本発明は、平坦化膜を有する有機EL素子に関する。
特許文献1及び2には、基板上に、第1電極、有機発光層、第2電極が順に積層された有機EL素子が開示されている。このような有機EL素子の場合、有機発光層を覆うように封止膜(保護膜)が形成される。この封止膜は、樹脂等からなる。封止膜は、一定の厚さ以上(例えば、1μm以上)に構成することによって、水分等により容易に劣化する有機発光層を保護することができる。
特許文献1の有機EL素子の製造方法では、第1電極、有機発光層及び第2電極を順に積層する。その後、印刷法や液状の樹脂を滴下(ディスペンス法)することによって、上面全体を覆うように封止膜を構成する樹脂膜を成膜する。次に、Oプラズマによって、封止膜の一部を除去する。これにより、第1電極の一部を露出させて、露出した第1電極を外部端子として使用する。
特開2007−73397号公報 特開2007−242313号公報
しかしながら、上述した有機EL素子では、一度上面全体に樹脂膜を形成した後、樹脂膜の一部をOプラズマによって除去して封止膜を形成している。このため、有機EL素子の製造工程が複雑になるといった課題がある。
本発明は、上述した課題を解決するために創案されたものであり、製造工程を簡略化できる有機EL素子を提供することを目的としている。

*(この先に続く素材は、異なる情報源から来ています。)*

/-- A write of an intent changes the intent of that destination and nothing else of any record (R49). -/
theorem Work.writeIntent_record (w : Work) (d : Dest) (src : Source) (attn : Attn) (e : Dest) :
    (w.writeIntent d src attn).st.record e =
      if e = d then { w.st.record d with intentSrc := src, intentAttn := attn } else w.st.record e := by
  have h : (w.writeIntent d src attn).st.record e =
      (w.st.setRecord d { w.st.record d with intentSrc := src, intentAttn := attn }).record e := by
    apply State.record_congr
    simp only [Work.writeIntent, State.takeClaimant_records, State.clearClaimant_records]
  rw [h]
  split
  · subst_vars; exact State.record_setRecord_same _ _ _
  · exact State.record_setRecord_other _ _ ‹_›

/-- Every record keeps its intent, its flags and its queued marks. -/
def State.keepsIntents (s t : State) : Prop :=
  ∀ d, t.record d = { s.record d with
    curSrc := (t.record d).curSrc, curAttn := (t.record d).curAttn, slot := (t.record d).slot, wanted := (t.record d).wanted }

theorem State.keepsIntents.refl (s : State) : s.keepsIntents s := fun _ => rfl

theorem State.keepsIntents.trans {s t u : State} (h : s.keepsIntents t) (k : t.keepsIntents u) : s.keepsIntents u := by
  intro d
  rw [k d, h d]

theorem State.keepsIntents_of_records {s t : State} (h : t.dt.records = s.dt.records) : s.keepsIntents t := by
  intro d
  rw [State.record_congr h d]

/-- A record replaced by one with the same intent, flags and queued marks. -/
theorem State.setRecord_keepsIntents (s : State) (d : Dest) (src : Source) (attn : Attn) (slot : Option SlotNo)
    (wanted : Bool) :
    s.keepsIntents
      (s.setRecord d { s.record d with curSrc := src, curAttn := attn, slot := slot, wanted := wanted }) := by
  intro e
  by_cases h : e = d
  · subst h; simp
  · rw [State.record_setRecord_other s _ h]

theorem Work.writeCurrent_keepsIntents (w : Work) (d : Dest) (src : Source) (attn : Attn) :
    w.st.keepsIntents (w.writeCurrent d src attn).st := by
  intro e
  rw [Work.writeCurrent_record]
  split
  · subst_vars; rfl
  · rfl

theorem Work.freeSlot_keepsIntents (w : Work) (n : SlotNo) : w.st.keepsIntents (w.freeSlot n).st := by
  unfold Work.freeSlot
  split
  · exact .refl _
  · rename_i sl _
    exact State.setRecord_keepsIntents w.st sl.dest _ _ _ _

theorem Work.settleSlot_keepsIntents (w : Work) (n : SlotNo) : w.st.keepsIntents (w.settleSlot n).st := by
  unfold Work.settleSlot
  split
  · exact .refl _
  · exact (State.keepsIntents_of_records (by rw [State.releaseSet_dt])).trans
      (Work.freeSlot_keepsIntents { w with st := _ } n)

theorem Work.interruptSlot_keepsIntents (w : Work) (n : SlotNo) : w.st.keepsIntents (w.interruptSlot n).st := by
  unfold Work.interruptSlot
  split
  · exact .refl _
  · exact (State.keepsIntents_of_records (by rw [State.releaseSet_dt])).trans
      (Work.freeSlot_keepsIntents { w with st := _ } n)

theorem Work.setPhase_records (w : Work) (n : SlotNo) (phase : Phase) (goal : Attn) :
    (w.setPhase n phase goal).st.dt.records = w.st.dt.records := by
  unfold Work.setPhase
  split
  · rfl
  · dsimp only
    split <;> rfl

theorem Work.setPhase_keepsIntents (w : Work) (n : SlotNo) (phase : Phase) (goal : Attn) :
    w.st.keepsIntents (w.setPhase n phase goal).st := State.keepsIntents_of_records (w.setPhase_records n phase goal)

theorem Work.evaluateGoal_keepsIntents (w : Work) (n : SlotNo) (d : Dest) : w.st.keepsIntents (w.evaluateGoal n d).st := by
  unfold Work.evaluateGoal
  dsimp only
  split
  · exact w.settleSlot_keepsIntents n
  · split <;> exact w.setPhase_keepsIntents n _ _

/-- Phase evaluation keeps every intent, flag and queued mark (R72). -/
theorem Work.evaluate_keepsIntents (w : Work) (n : SlotNo) : w.st.keepsIntents (w.evaluate n).st := by
  unfold Work.evaluate
  split
  · exact .refl _
  · dsimp only
    split
    · exact w.evaluateGoal_keepsIntents n _
    · split
      · exact w.setPhase_keepsIntents n _ _
      · split
        · unfold Work.enterPortWait
          split
          · exact w.setPhase_keepsIntents n _ _
          · exact (w.writeCurrent_keepsIntents _ _ _).trans (Work.setPhase_keepsIntents _ n _ _)
        · exact (w.writeCurrent_keepsIntents _ _ _).trans (Work.evaluateGoal_keepsIntents _ n _)

theorem Work.occupySlot_keepsIntents (w : Work) (n : SlotNo) (d : Dest) (serves : Option Nat) :
    w.st.keepsIntents (w.occupySlot n d serves).st := by
  unfold Work.occupySlot
  refine State.keepsIntents.trans ?_ (Work.evaluate_keepsIntents _ n)
  exact State.setRecord_keepsIntents w.st d _ _ _ _

theorem Work.retargetSlot_keepsIntents (w : Work) (n : SlotNo) (serves : Nat) :
    w.st.keepsIntents (w.retargetSlot n serves).st := by
  unfold Work.retargetSlot
  split
  · exact .refl _
  · refine State.keepsIntents.trans ?_ (Work.evaluate_keepsIntents _ n)
    refine State.keepsIntents_of_records ?_
    exact congrArg DestTable.records (State.releaseSet_dt _ _ _)

theorem Work.cancelSlot_keepsIntents (w : Work) (d : Dest) : w.st.keepsIntents (w.cancelSlot d).st := by
  unfold Work.cancelSlot
  split
  · exact w.interruptSlot_keepsIntents _
  · exact .refl _
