theorem State.proceeds.release (h : s.proceeds t) (w : Way) (tag : Option Nat) : s.proceeds (t.release w tag) :=
  (h.setIsolated w false).trans (t.release_requested w tag).carriesOn.proceeds

end Light

theorem State.callPlan_proceeds {s t : State} (h : s.proceeds t) (w : Way) : s.proceeds (t.callPlan w) := by
  unfold State.callPlan
  split
  · exact h
  · next p hp =>
    split
    · exact h
    · exact (h.trans (t.faultRequest_carriesOn hp).proceeds).setWay _ _

theorem State.evaluateWay_proceeds (s : State) (w : Way) : s.proceeds (s.evaluateWay w) := by
  have h := State.proceeds.refl s
  have hserving : ∀ r lossy, s.proceeds (s.evaluateServing w r lossy) := fun r lossy => by
    unfold State.evaluateServing
    dsimp only
    split
    · exact h.setWay _ _
    · split
      · exact ((h.setWay _ _).emitWayState _ _ _).isolate w
      · exact State.callPlan_proceeds ((h.setWay _ _).emitWayState _ _ _) w
      all_goals exact (h.setWay _ _).emitWayState _ _ _
  unfold State.evaluateWay
  dsimp only
  split
  · exact hserving _ _
  · exact hserving _ _
  · exact hserving _ _
  · unfold State.evaluateIsolated
    dsimp only
    split
    · exact h.setWay _ _
    · split
      · exact h.setWay _ _
      · split
        · exact (h.setWay _ _).emitWayState _ _ _
        · exact ((h.setWay _ _).emitWayState _ _ _).release w none
  · unfold State.evaluateAwaiting
    dsimp only
    split
    · exact (h.setWay _ _).emitWayState _ _ _
    · exact h.setWay _ _

/-! ### Every command -/

/-- The commands of the LM, which touch the ways and their lines, and CMD_RELEASE, which clears a way. -/
def monitorsLight : Instr → Bool
  | .cmdRelease | .checkIntervalExpiry | .losChange _ _ | .wayEvaluation _ => true
  | _ => false

/-- The commands of reset and preload. -/
def resetsPart : Instr → Bool
  | .resetAssert _ | .resetRelease _ _ _ | .preloadEnd _ => true
  | _ => false

/-- A command, or a grant's own part after its access. -/
def State.serves (s t : State) (keeps : State → State → Prop) : Prop :=
  keeps s t ∨ ∃ r, s.nextGrant = some r ∧ keeps (s.granted r) t
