-- ==== Sys2Proof/Syntax.lean ====
section
/-! DEFINITION. The commands of the node: one constructor for each row of the command table. An operand `h` is the handle of an accepted command; other operands are what the
command carries, or what the outside world answers while it runs. -/

namespace Sys2Proof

上記目的を達成するために、請求項1に記載の発明は、基板と、前記基板上に形成された第1電極と、前記第1電極上に形成された有機発光層と、前記有機発光層上に形成された第2電極と、前記有機発光層を挟むように、前記第1電極の外周と前記有機発光層及び前記第2電極の外周との間の前記第1電極上に配置されると共に、前記第2電極の上面より低く形成された少なくとも一対の堤防部材と、前記有機発光層を覆うように、前記一対の堤防部材の間に形成された樹脂製の平坦化膜と、を備え、前記平坦化膜はエポキシ系樹脂で構成され、前記堤防部材はシリコン系樹脂で構成されると共に、前記平坦化膜と前記第1電極とに接していることを特徴とする有機EL素子である。
また、請求項2に記載の発明は、基板と、前記基板上に形成された第1電極と、前記第1電極上に形成された有機発光層と、前記有機発光層上に形成された第2電極と、前記第1電極の外周と前記有機発光層及び前記第2電極の外周との間の前記第1電極上に配置された、前記有機発光層を囲繞すると共に、前記第2電極の上面より低く形成された堤防部材と、前記有機発光層を覆うように、前記堤防部材の内側に形成された樹脂製の平坦化膜と、を備え、前記平坦化膜はエポキシ系樹脂で構成され、前記堤防部材はシリコン系樹脂で構成されることを特徴とする有機EL素子である。
また、請求項3に記載の発明は、前記平坦化膜上に形成された絶縁性の無機物からなる保護膜を更に備えたことを特徴とする請求項1または請求項2に記載の有機EL素子である。
また、請求項4に記載の発明は、前記堤防部材の上面は、前記第2電極の上面よりも高い位置に形成されていることを特徴とする請求項1〜請求項3のいずれか1項に記載の有機EL素子である。
また、請求項5に記載の発明は、前記第1電極は、2個所に分割され、前記一対の堤防部材は、前記分割された第1電極のそれぞれに形成されていることを特徴とする請求項1に記載の有機EL素子である。
また、請求項5に記載の発明は、前記第1電極は、複数の個所に分割され、前記堤防部材は、複数に分割された前記第1電極を各々少なくとも1個所分割によって形成された溝を跨ぐように形成されていることを特徴とする請求項2に記載の有機EL素子である。
また、請求項6に記載の発明は、前記分割された第1電極は、前記有機発光層の中心の周りに点対称であることを特徴とする請求項5に記載の有機EL素子である。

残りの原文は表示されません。